Single-Logarithmic Corrections to Small-$x$ Helicity Evolution

TL;DR

This paper derives single-logarithmic corrections to small-$x$ helicity evolution equations, incorporating effects like running coupling and unpolarized evolution, to improve estimates of quark helicity distributions relevant to the proton spin puzzle.

Contribution

It introduces the first derivation of single-logarithmic corrections to small-$x$ helicity evolution equations, including effects of running coupling and unpolarized evolution.

Findings

Derived single-logarithmic corrections to helicity evolution equations.

Included effects of running coupling and unpolarized evolution.

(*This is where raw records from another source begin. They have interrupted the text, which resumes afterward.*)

-- ==== Sys2Proof/Laws/KeepLanes.lean ====
section
/-! SUPPORT. What the operations of Machine/Lanes.lean keep: one lemma per operation. -/

namespace Sys2Proof.Machine

-- One proof at a time: the package is compiled as one text under a memory limit.
set_option Elab.async false

set_option linter.all false

variable {W : Parts} {s0 s : State}

theorem execNop_keep {a1 a2 a3} (h : Keep W s0 s) (w_fabric : W.fabric = true := by first | assumption | rfl) (w_dbg : W.dbg = true := by first | assumption | rfl) (w_opc : W.opc = true := by first | assumption | rfl) (w_b_perf : W.b_perf = true := by first | assumption | rfl) : KeepR W s0 (execNop a1 a2 a3 s) := by
  unfold execNop
  try dsimp only
  repeat' first
    | with_reducible assumption
    | with_reducible refine Keep.ite ?_ ?_
    | with_reducible refine KeepR.ite ?_ ?_
    | with_reducible refine KeepR.next ?_
    | with_reducible apply State.laneReg_keep

theorem State.launchOver_keep {a1} (h : Keep W s0 s) (w_reruns : W.reruns = true := by first | assumption | rfl) (w_fabric : W.fabric = true := by first | assumption | rfl) : Keep W s0 (State.launchOver s a1) := by
  unfold State.launchOver
  try dsimp only
  repeat' first
    | with_reducible assumption
    | with_reducible refine Keep.ite ?_ ?_
    | with_reducible apply State.endLaunch_keep
    | with_reducible apply State.clearReruns_keep
    | (split <;> try dsimp only)

theorem execExit_keep {a1 a2 a3} (h : Keep W s0 s) (w_reruns : W.reruns = true := by first | assumption | rfl) (w_fabric : W.fabric = true := by first | assumption | rfl) (w_dbg : W.dbg = true := by first | assumption | rfl) (w_opc : W.opc = true := by first | assumption | rfl) (w_b_perf : W.b_perf = true := by first | assumption | rfl) : KeepR W s0 (execExit a1 a2 a3 s) := by
  unfold execExit
  try dsimp only
  repeat' first
    | with_reducible assumption
    | with_reducible refine Keep.ite ?_ ?_
    | with_reducible refine KeepR.ite ?_ ?_
    | with_reducible refine KeepR.next ?_
    | with_reducible apply State.laneAct_keep
    | with_reducible apply State.setGroup_keep
    | with_reducible apply State.launchOver_keep
    | with_reducible apply State.setRun_keep
    | (intro _; intros; try dsimp only)
    | with_reducible refine Keep.foldl ?_ ?_

theorem execBra_keep {a1 a2 a3} (h : Keep W s0 s) (w_fabric : W.fabric = true := by first | assumption | rfl) (w_dbg : W.dbg = true := by first | assumption | rfl) (w_opc : W.opc = true := by first | assumption | rfl) (w_b_perf : W.b_perf = true := by first | assumption | rfl) : KeepR W s0 (execBra a1 a2 a3 s) := by
  unfold execBra
  try dsimp only
  repeat' first
    | with_reducible assumption
    | with_reducible refine Keep.ite ?_ ?_
    | with_reducible refine KeepR.ite ?_ ?_
    | with_reducible refine KeepR.next ?_
    | with_reducible apply State.laneAct_keep
    | with_reducible apply State.setGroup_keep
    | (intro _; intros; try dsimp only)
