theorem State.bootFromReset_keep {a1} (h : Keep W s0 s) (w_mem : W.mem = true := by first | assumption | rfl) (w_bbs : W.bbs = true := by first | assumption | rfl) (w_clk : W.clk = true := by first | assumption | rfl) (w_modTime : W.modTime = true := by first | assumption | rfl) (w_resetAt : W.resetAt = true := by first | assumption | rfl) (w_out : W.out = true := by first | assumption | rfl) (w_lastRead : W.lastRead = true := by first | assumption | rfl) (w_struct : W.struct = true := by first | assumption | rfl) (w_wparts : W.wparts = true := by first | assumption | rfl) (w_rings : W.rings = true := by first | assumption | rfl) (w_irqs : W.irqs = true := by first | assumption | rfl) (w_badUnits : W.badUnits = true := by first | assumption | rfl) (w_badRecord : W.badRecord = true := by first | assumption | rfl) (w_reruns : W.reruns = true := by first | assumption | rfl) (w_po : W.po = true := by first | assumption | rfl) (w_cv : W.cv = true := by first | assumption | rfl) (w_ptp : W.ptp = true := by first | assumption | rfl) (w_faults : W.faults = true := by first | assumption | rfl) (w_lease : W.lease = true := by first | assumption | rfl) (w_linkSignal : W.linkSignal = true := by first | assumption | rfl) (w_sec : W.sec = true := by first | assumption | rfl) (w_pages : W.pages = true := by first | assumption | rfl) (w_serve : W.serve = true := by first | assumption | rfl) (w_slots : W.slots = true := by first | assumption | rfl) (w_fabric : W.fabric = true := by first | assumption | rfl) (w_stk : W.stk = true := by first | assumption | rfl) (w_links : W.links = true := by first | assumption | rfl) (w_video : W.video = true := by first | assumption | rfl) (w_power : W.power = true := by first | assumption | rfl) (w_fw : W.fw = true := by first | assumption | rfl) (w_sdio : W.sdio = true := by first | assumption | rfl) (w_mgmt : W.mgmt = true := by first | assumption | rfl) (w_cores : W.cores = true := by first | assumption | rfl) (w_dbg : W.dbg = true := by first | assumption | rfl) (w_perf : W.perf = true := by first | assumption | rfl) (w_opc : W.opc = true := by first | assumption | rfl) (w_opcShadow : W.opcShadow = true := by first | assumption | rfl) (w_bwStart : W.bwStart = true := by first | assumption | rfl) (w_b_nypra : W.b_nypra = true := by first | assumption | rfl) (w_b_part : W.b_part = true := by first | assumption | rfl) (w_b_tile : W.b_tile = true := by first | assumption | rfl) (w_b_vector : W.b_vector = true := by first | assumption | rfl) (w_b_image : W.b_image = true := by first | assumption | rfl) (w_b_stack : W.b_stack = true := by first | assumption | rfl) (w_b_page : W.b_page = true := by first | assumption | rfl) (w_b_request : W.b_request = true := by first | assumption | rfl) (w_b_ring : W.b_ring = true := by first | assumption | rfl) (w_b_ddr4 : W.b_ddr4 = true := by first | assumption | rfl) (w_b_link : W.b_link = true := by first | assumption | rfl) (w_b_plant : W.b_plant = true := by first | assumption | rfl) (w_b_ptp : W.b_ptp = true := by first | assumption | rfl) (w_b_output : W.b_output = true := by first | assumption | rfl) (w_b_checkValue : W.b_checkValue = true := by first | assumption | rfl) (w_b_video : W.b_video = true := by first | assumption | rfl) (w_b_security : W.b_security = true := by first | assumption | rfl) (w_b_lifecycle : W.b_lifecycle = true := by first | assumption | rfl) (w_b_firmware : W.b_firmware = true := by first | assumption | rfl) (w_b_fault : W.b_fault = true := by first | assumption | rfl) (w_b_amber : W.b_amber = true := by first | assumption | rfl) (w_b_redundancy : W.b_redundancy = true := by first | assumption | rfl) (w_b_power : W.b_power = true := by first | assumption | rfl) (w_b_island : W.b_island = true := by first | assumption | rfl) (w_b_battery : W.b_battery = true := by first | assumption | rfl) (w_b_core : W.b_core = true := by first | assumption | rfl) (w_b_perf : W.b_perf = true := by first | assumption | rfl) (w_b_opCount : W.b_opCount = true := by first | assumption | rfl) (w_b_bandwidth : W.b_bandwidth = true := by first | assumption | rfl) : Keep W s0 (State.bootFromReset s a1) := by
  unfold State.bootFromReset
  try dsimp only
  repeat' first
    | with_reducible assumption
    | with_reducible refine Keep.ite ?_ ?_
    | with_reducible apply State.clearCore_keep
    | with_reducible apply State.setB_keep
    | with_reducible apply State.faultPin_keep
    | with_reducible apply State.newNonce_keep
    | with_reducible apply State.startMgmt_keep
    | with_reducible apply State.retireClusters_keep
    | with_reducible apply State.checkStore_keep
    | ((with_reducible refine Parts.blk_true ?_); first | exact w_b_fault | exact w_b_power)
    | (intro _; intros; try dsimp only)
    | (split <;> try dsimp only)
    | with_reducible refine Keep.foldl ?_ ?_
    | with_reducible refine Keep.upd_power_fw (h := ?_)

Provided solutions in large-$N_c$ and large-$N_c$&$N_f$ limits.

Abstract

The small-$x$ quark helicity evolution equations at double-logarithmic order, with the kernel $\sim\alpha_s\ln^2(1/x)$, have been derived previously. In this work, we derive the single-logarithmic corrections to the equations, to order $\alpha_s\ln(1/x)$ of the evolution kernel. The new equations include the effects of the running coupling and the unpolarized small-$x$ evolution, both of which are parametrically significant at single-logarithmic order. The large-$N_c$ and large-$N_c\& N_f$ approximations to the equation are computed. (Here, $N_c$ and $N_f$ are the numbers of quark colors and flavors, respectively.) Their solutions will provide more precise estimates of the quark helicity distribution at small $x$, contributing to the resolution of the proton spin puzzle.